5 Stars 4 Stars 3 Stars 2 Stars 1 Star 4.4 from 92 reviews
  • Author: Lily
  • Prep Time: 15 minutes
  • Cook Time: 35 minutes
  • Total Time: 50 minutes
  • Yield: 6 servings 1x
  • Category: Soup
  • Method: Stovetop
  • Cuisine: Italian

Description

This Italian Penicillin Soup with Egg and Pasta is a comforting, flavorful dish featuring tender vegetables simmered in a savory chicken broth, enriched with a silky egg and fresh parsley mixture, and hearty acini di pepe pasta. A sprinkle of Parmigiano Reggiano cheese adds depth and creaminess, making it a perfect meal for chilly days or any time you crave a wholesome, satisfying soup.


Ingredients

Scale

Vegetables & Broth

  • 2 carrots, peeled, cut into 1/4″ rounds (about 1 1/2 cups)
  • 3 celery ribs, cut into 1/4″ pieces (about 1 cup)
  • 1 medium yellow onion, chopped (about 1 cup)
  • 8 garlic cloves, coarsely chopped
  • 8 cups low-sodium chicken broth, divided
  • 2 1/2 tsp. kosher salt, plus more to taste
  • Freshly ground black pepper, to taste

Dairy

  • 2 Tbsp. unsalted butter, softened, divided
  • 3 Tbsp. finely grated Parmigiano Reggiano, plus more for serving

Egg Mixture

  • 2 large eggs
  • 2 Tbsp. finely chopped fresh parsley, plus more for serving

Pasta

  • 8 oz. acini di pepe (pastina)

Instructions

  1. Prepare the Vegetables: Peel and cut the carrots into 1/4-inch rounds, chop the celery ribs into small pieces, dice the yellow onion, and coarsely chop the garlic cloves.

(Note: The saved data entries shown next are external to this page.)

/-! ### The end of a commit -/

/-- The park that a block ends in (R40, R157, R337): the comparison and the watch of a WAITA as one step at the home; a BAR parks
while the phase known at the tile is the one it joined. -/
def State.parkEff (s : State) (i ti : Nat) (e : Fired) : State :=
  match e.eff with
  | .waita (.slice ht o) cmp g =>
    if wordOf (s.readLoc i (.slice ht o) 8) != cmp then s.modTile i ti fun t => t.setG g 1
    else match s.tile? i ht, s.tile? i ti with
      | some y, some t =>
        if 64 ≤ (y.watches.filter fun w => bankOf y.coarse (64 * w.granule) == bankOf y.coarse o).length then
          s.modTile i ti fun t => t.setG g 0
        else
          (s.modTile i ht fun y => { y with watches := y.watches ++ [⟨o / 64, ti⟩] }).modTile i ti fun u =>
            { u with seq := { u.seq with park := some (.waita ht o g t.sr.timeout 0 none) } }
      | _, _ => s
  | .barAt gid p => s.modTile i ti fun t =>
      if t.phaseOf gid = p then { t with seq := { t.seq with park := some (.bar gid p) } } else t
  | _ => s

/-- The branch of a committed block (R65, R116, R117, R132). -/
def Tile.takeBranch (t : Tile) (b : Block) : Tile :=
  match b.branch with
  | some (.to va) => { t with seq := { t.seq with next := va } }
  | some (.yield va) => { t with seq := { t.seq with next := va } }
  | some .hret => t.handlerReturn
  | some .halt =>
    -- a HALT in handler mode ends the tile and discards the fault state
    let t := if t.handler then
        let t := t.endService
        { t with sr := { t.sr with cause := t.sr.cause &&& ~~~(0x80000000#64) }, seq := { t.seq with outer := none } }
      else t
    { t with seq := { t.seq with halted := true } }
  | none => t

/-- The g registers of the write mask (R37). -/
def Tile.writeBlock (t : Tile) (b : Block) : Tile :=
  b.writes.foldl (fun t w => match w.2 with
    | some v => if b.writeMask.getLsbD w.1.toNat then t.setG w.1 v else t
    | none => t) t

/-- The FENCE that the accesses of later blocks wait for after a block commits (R160): the block's own; and, while stores that an earlier
one waits for are not performed, that one too: only a block with no effect commits meanwhile. -/
def State.fenceAfter (s : State) (i ti : Nat) (b : Block) : Option Scope :=
  match s.inst? i, s.tile? i ti with
  | some x, some t => if b.effs.isEmpty && fencePending x t ti t.seq.fence then wider b.fence t.seq.fence else b.fence
  | _, _ => b.fence

/-- The end of a commit, once every effect is released: the g registers, next, the park, and the trap (R37, R40, R131); a YIELD gives
way to a context that waits for the tile (R118). -/
def State.finishCommit (s : State) (i ti : Nat) (tag : Byte) (b : Block) (parks : List Fired) : State :=
  let s := (s.modTile i ti fun t =>
    let t := (t.writeBlock b).takeBranch b
    { t with
      xflags := t.xflags &&& ~~~b.clearFlags
      reserved := []
      seq := { t.seq with block := none, fence := s.fenceAfter i ti b, turn := none } }).count tag 0x11 1
  let s := parks.foldl (fun s e => s.parkEff i ti e) s
  match b.trap, s.tile? i ti with
  | _, none => s
  | some code, some t => if t.seq.finished then s.modTile i ti Tile.endNow
    else s.takeFault i ti ⟨cTrap, .t, 1, code.setWidth 64, t.seq.next, none⟩
  | none, some t => if t.seq.finished then s.modTile i ti Tile.endNow
    else match b.branch with
      | some (.yield _) => if (s.tileWaiter tag).isSome then s.tryPreempt i ti else s
      | _ => s

/-- The perform phase of a block (R37): what is left to release; then, when the stores that a park or an SBAR needs are performed, the
end of the commit. -/
def State.performPhase (s : State) (i ti : Nat) (tag : Byte) (l : List Fired) : State :=
  let r := State.releaseAll i ti l s
  let keep (s : State) : State := s.modTile i ti fun t =>
    { t with
      reserved := reservationsLeft r.1
      seq := { t.seq with block := t.seq.block.map fun b => { b with perform := some r.1 } } }
  if !onlyPark r.1 then keep r.2
  else match (r.2.tile? i ti).bind (·.seq.block) with
    | none => r.2
    | some b =>
      let need := b.sbar != 0 || !r.1.isEmpty
      match if need then r.2.drainAll false i ti else (true, r.2) with
      | (false, s) => keep s
      | (true, s) => s.finishCommit i ti tag b r.1

/-- The block of a tile with its reservations. -/
def State.holdBlock (s : State) (i ti : Nat) (ls : List (Loc × Nat)) (checking : Bool) : State :=
  s.modTile i ti fun t =>
    { t with reserved := ls, seq := { t.seq with block := t.seq.block.map fun b => { b with checking := checking } } }

/-- The check phase of R37, after the wait phase: every reservation or some; the checks in LSID order, and those at peers. -/
def State.checkPhase (s : State) (i ti : Nat) (x : Inst) (b : Block) : State :=
  let want := b.reservations
  let got := want.filter fun r => !s.reservedElsewhere i ti r.1 r.2
  if got.length != want.length then s.holdBlock i ti got true
  else
    let s := s.holdBlock i ti want b.checking
    match s.tile? i ti with
    | none => s
    | some t =>
      let l := b.inOrder
      match s.checkEffs i ti t [] l with
      | some (.fault code info) => s.takeFault i ti ⟨code, .c, 1, info, b.header, none⟩
      | some (.replay ht g) => s.replay i ti b ht g
      | none =>
        match s.askChecks i ti x.tag (soleAtPeer l) l with
        | (.clear, s) => (if l.any (·.eff.atPeer) then s.modCtx x.tag fun c => c.dropAskers i ti 1024 32 else s).performPhase i ti x.tag l
        | (.failed code e k v, s) =>
          s.takeFault i ti ⟨code, .c, 1, if code == cPeerLost then w64 k.toNat else accInfo e.slot true e.va, b.header,
            if code == cPeerLost then none else some (pageContent (replyPage k v) code 1 true e.va)⟩
        | (.wait, s) => s.holdBlock i ti want true

/-- BLOCK_COMMIT: a block whose conditions of R36 hold passes its wait phase, its check phase and its perform phase as far as nothing
holds it back. -/
def execBlockCommit (s : State) : Res :=
  s.onTile fun x t => match t.seq.block with
    | none => .next s
    | some b =>
      match b.perform with
      | some l => .next (s.performPhase s.focus.inst s.focus.tile x.tag l)
      | none =>
        if !b.issued || !b.settledAll || t.place != .running || (t.deliverable && !b.checking) then .next s
        else if !b.checking && !s.waitPhase x t b then .next s
        else if b.effs.any (fun e => e.eff.atHome) then
          match s.drainAll false s.focus.inst s.focus.tile with
          | (false, s) => .next s
          | (true, s) => .next (s.checkPhase s.focus.inst s.focus.tile x b)
        else .next (s.checkPhase s.focus.inst s.focus.tile x b)

end Sys2Proof.Machine
end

This will ensure even cooking and perfect texture for the soup.
  2. Sauté the Vegetables: In a large pot, melt 1 tablespoon of the unsalted butter over medium heat. Add the carrots, celery, and onion and cook, stirring occasionally, until softened and translucent, about 5-7 minutes. Add the garlic and cook for an additional 1-2 minutes until fragrant.
  3. Add Broth and Simmer: Pour in 6 cups of the low-sodium chicken broth along with 2 1/2 teaspoons kosher salt and freshly ground black pepper. Bring the mixture to a boil, then reduce the heat and let it simmer gently until the vegetables are tender, about 20 minutes.
  4. Cook the Pasta: Add the acini di pepe pasta directly into the simmering soup, stirring frequently to prevent sticking. Cook until the pasta is al dente, approximately 6-8 minutes, adding the remaining 2 cups of chicken broth as needed to keep the soup at your desired consistency.
  5. Prepare the Egg Mixture: While the pasta cooks, whisk the eggs with the finely chopped fresh parsley and grated Parmigiano Reggiano in a bowl until well combined.
  6. Temper the Egg Mixture: Slowly ladle a cup of the hot soup broth into the egg mixture, whisking constantly to temper the eggs and prevent them from curdling when added to the soup.
  7. Finish the Soup: Gradually pour the tempered egg mixture back into the pot, stirring constantly to create a creamy texture without scrambling the eggs. Add the remaining tablespoon of butter and stir until melted and incorporated. Adjust seasoning with additional salt and black pepper to taste.
  8. Serve: Ladle the soup into bowls and garnish with extra Parmigiano Reggiano and fresh parsley. Serve hot for a comforting, flavorful meal.

Notes

  • Use low-sodium chicken broth to control salt levels and adjust seasoning accordingly.
  • Tempering the eggs is crucial to avoid scrambled eggs in the soup; add hot broth slowly while whisking.
  • Acini di pepe pasta can be substituted with other small pasta shapes like orzo or ditalini.
  • For a richer flavor, you may add a splash of heavy cream after adding the egg mixture, but this is optional.
  • Leftovers can be refrigerated and gently reheated; consider adding extra broth as the pasta will absorb liquid over time.